● What is required
Every line from the first in the listing below to the line containing "let s := (s.reports.filter" is to be repeated exactly, and no line past it.

● Data for this task

============

/-- Kill a team: its groups, its commands and its records go, its reports are discarded; the lines its copies kept absent become present, its own
and, through global mappings, others' (15 R335). -/
def State.killTeam (s : State) (tk code : Nat) : State :=
  let lk := ((s.team? tk).map (·.launch)).getD 0
  let s := (s.reports.filter fun r => r.team = tk).foldl (fun s r => s.killReport tk lk r) s
  let s := ((s.ctxs.filter fun kc => kc.2.team = tk).map (·.1)).foldl (fun s c => s.killGroup c code) s
  let own := ((s.team? tk).map fun t => t.cores.flatMap fun gc =>
    (List.range t.linesPer).map fun i => lineOf (scratchPa gc ((t.firstLine + i) * 128))).getD []
  let kept := (s.cmds.filter fun c => c.team = tk).flatMap fun c => match c.kind with
    | .copy k => k.lines
    | _ => []
  let away := ((s.team? tk).map s.gone).getD false
  let lines := if away then kept.filter fun l => !own.contains l else own ++ kept
  let s := match s.team? tk with
    | some t => s.updLaunch t.launch Launch.endOne
    | none => s
  { s with
    teams := mdel s.teams tk
    cmds := s.cmds.filter fun c => c.team ≠ tk
    bars := s.bars.filter fun b => b.team ≠ tk
    reports := s.reports.filter fun r => r.team ≠ tk
    saves := s.saves.filter fun i => i.team ≠ tk
    absent := lines.foldl (fun m l => mset m l false false) s.absent }

/-- What a bank launch did so far, as COMP.FLAGS and COUNTS show it (04 R82). -/
def Launch.withBank (l : Launch) (r : BankRun) : Launch := { l with flags := r.flags.toNat, emulated := r.emulated, skipped := r.skipped }

/-- Columns the pass in progress has written reach their rows (04 R75, R88); 32 bytes each, at the cells of `row` of stack `gs`. -/
def State.commitWrites (s : State) (gs row : Nat) (ws : Map (BitVec 256)) : State :=
  ws.foldl (fun s w =>
    s.store (colPa gs (w.1 / 256) row (w.1 % 256)) (bytesOf 32 w.2.toNat)) s

/-- The row a pass of a bank launch opens in every bank (04 R72). -/
def BankRun.row (r : BankRun) (p : Nat) : Nat := 8 * r.chunks.getD (p / 8) 0 + p % 8

/-- A bank launch ends where it stands (04 R88): the words performed of its pass keep their effects, and COMP shows what it did. -/
def State.endRun (s : State) (gs : Nat) (r : BankRun) : State :=
  (s.commitWrites gs (r.row r.pass) r.writes).updLaunch r.launch fun l => l.withBank r

/-- Kill a launch: it is DONE with its first code, or `code` (15 R331, R337). -/
def State.killLaunch (s : State) (lk code : Nat) : State :=
  let s := ((s.teams.filter fun kt => kt.2.launch = lk).map (·.1)).foldl (fun s t => s.killTeam t 0xA2) s
  let runs := s.stks.flatMap fun kk => (kk.2.bankQueue.filter fun b => b.launch = lk).map fun b => (kk.1, b)
  let s := runs.foldl (fun s r => s.endRun r.1 r.2) s
  let s := { s with stks := s.stks.map fun (kk : Nat × Stack) =>
    (kk.1, { kk.2 with bankQueue := kk.2.bankQueue.filter fun b => b.launch ≠ lk }) }
  s.updLaunch lk fun l => { l with state := .done, killed := true, status := if l.status = 0 then code else l.status }

/-! ## Faults of a group -/

/-- Everything a report loads (15 Table 15-2). -/
structure Report32 where
  code : Nat
  cause : Nat
  level : Nat
  acls : Nat
  qpos : Nat
  eng : Bool
  addr : Nat
  pc : Nat
  lanes : Mask
  deriving DecidableEq, Repr

/-- A report of a group's own word: no address, level 7, class none. -/
def plainReport (code pc : Nat) (lanes : Mask) : Report32 := ⟨code, 0, 7, 0, 0, false, 0, pc, lanes⟩

/-- Load the report registers (15 R329); E42 mirrors MODES.ERR42. -/
def Ctx.loadReport (c : Ctx) (r : Report32) : Ctx :=
  { c with
    fcause := BitVec.ofNat 32 (r.code * 2 ^ 24 + r.cause * 2 ^ 16 + r.level * 2 ^ 13 + r.acls * 2 ^ 9 + r.qpos * 2 ^ 7 +
      b2n r.eng * 2 ^ 6 + b2n c.err42 * 2 ^ 5)
    faddr := BitVec.ofNat 64 r.addr
    fpc := BitVec.ofNat 32 r.pc
    flanes := r.lanes }

/-- Depth of a lane's return stack. -/
def Ctx.depth (c : Ctx) (l : Nat) : Nat := (mget c.rstack l []).length

/-- RSD: the greatest depth of any lane. -/
def Ctx.rsd (c : Ctx) : Nat := (lanesOf c.lanes).foldl (fun m l => max m (c.depth l)) 0

/-- Push an entry for a lane (13 R284). -/
def Ctx.push (c : Ctx) (l v : Nat) : Ctx :=
  { c with rstack := mset c.rstack l (mget c.rstack l [] ++ [BitVec.ofNat 32 v]) [] }

/-- Pop a lane's top entry. -/
def Ctx.pop (c : Ctx) (l : Nat) : Ctx := { c with rstack := mset c.rstack l (mget c.rstack l []).dropLast [] }

/-- Top entry of a lane; 0 at depth 0. -/
def Ctx.top (c : Ctx) (l : Nat) : Nat := (((mget c.rstack l []).getLast?).map (·.toNat)).getD 0

/-- Release the extension once every depth is 16 or less; claim it where a push needs it (07 R141). -/
def Ctx.fixExt (c : Ctx) : Ctx := { c with ext := decide (16 < c.rsd) }

/-- KILLSIB (14 R318): every other team of the launch is killed with 0xA2, and those not placed never are. -/
def State.killSiblings (s : State) (lk team : Nat) : State :=
  if ((s.launch? lk).map (·.desc.killsib)).getD false then
    let s := ((s.teams.filter fun kt => kt.2.launch = lk && kt.1 ≠ team).map (·.1)).foldl (fun s t => s.killTeam t 0xA2) s
    s.updLaunch lk fun l => { l with
      ended := l.ended + (l.total - l.nextTeam)
      nextTeam := l.total }
  else s

/-- Is the halt line's stop on its way to a group? -/
def State.halting (s : State) (cid : Nat) : Bool := s.stops.any fun m => m.line && m.target = .group cid

/-- A group that is about to stop meets a fault: it goes to the fault log, and the stop will name it as CAUSE (15 R337). -/
def State.meet (s : State) (cid e : Nat) (c : Ctx) (r : Report32) : State :=
  if s.halting cid then
    (s.updCtx cid fun c => { c with met := r.code }).flog (gsOf c.gc) { groupRec s c e r.code with cause := r.cause, addr := r.addr, pc := r.pc, lanes := r.lanes }
  else s

/-- An unhandled trap (13 R299, 15 R328), `unh`, or another fatal fault of a group, which loads no report (15 R329): the group stops with its
code flagged unhandled, the launch reports it, its sibling teams are killed where KILLSIB asks it (14 R318), and the partition's halt
line rises; a debug agent's group has no partition (16 R359). A group that the line is about to stop records the halt as REASON and the
fault as CAUSE (15 R337). -/
def State.fatalGroup (s : State) (cid e : Nat) (r : Report32) (unh : Bool) : State :=
  match s.ctx? cid with
  | none => s
  | some c =>
    let c := if unh then { c.loadReport r with atWord := some e } else c
    let s := s.setCtx cid c
    let (ev, s) := s.fresh
    let halting := s.halting cid
    let rc := { groupRec s c e r.code with cause := r.cause, addr := r.addr, pc := r.pc, lanes := r.lanes, unh := unh }
    let s := s.stopGroup cid ev r.code (if halting then { rc with reason := 0xA0, cause := r.code } else rc)
    let s := s.flog (gsOf c.gc) rc
    let s := s.report c.launch r.code (recAddr s (gsOf c.gc) c.placeIdx)
    let s := if unh then s.killSiblings c.launch c.team else s
    if s.isAgent c.launch then s else s.raiseLine (gsOf c.gc) c.pslot r.code ev [.group cid]

/-- Taking an exception (13 R299): `resume` is pushed by every lane of the path, the report registers are loaded, the path goes to
the handler and every other path is held until TRET. With no handler, within a handler, or at depth 64 it is an unhandled
trap. -/
def State.takeTrap (s : State) (cid e resume : Nat) (r : Report32) : State :=
  match s.ctx? cid with
  | none => s
  | some c =>
    let p := c.path e
    let ls := lanesOf p.mask
    if c.trap = 0xFFFFFFFF || c.inHandler || ls.any (fun l => decide (64 ≤ c.depth l)) then s.fatalGroup cid e r true
    else
      let c := (c.loadReport r).leaveClause e
      let c := (ls.foldl (fun c l => c.push l resume) c).fixExt
      let c := c.setPath e { c.path e with pc := c.trap, hold := false, kind := .none, wait := .none, handler := true }
      (s.setCtx cid { c with inHandler := true, seen := none }.settle).meet cid e c r

def Ctx.again (c : Ctx) : Ctx := { c with paths := c.paths.map Path.again }

/-- Returning from an exception, beside taking one (13 R300): the handler bit clears and every path is free of it. -/
def Ctx.leaveHandler (c : Ctx) : Ctx :=
  { c with inHandler := false, paths := c.paths.map fun p => { p.again with handler := false } }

============

● Answer section
/-- Kill a team: its groups, its commands and its records go, its reports are discarded; the lines its copies kept absent become present, its own
and, through global mappings, others' (15 R335). -/
def State.killTeam (s : State) (tk code : Nat) : State :=
  let lk := ((s.team? tk).map (·.launch)).getD 0
  let s := (s.reports.filter fun r => r.team = tk).foldl (fun s r => s.killReport tk lk r) s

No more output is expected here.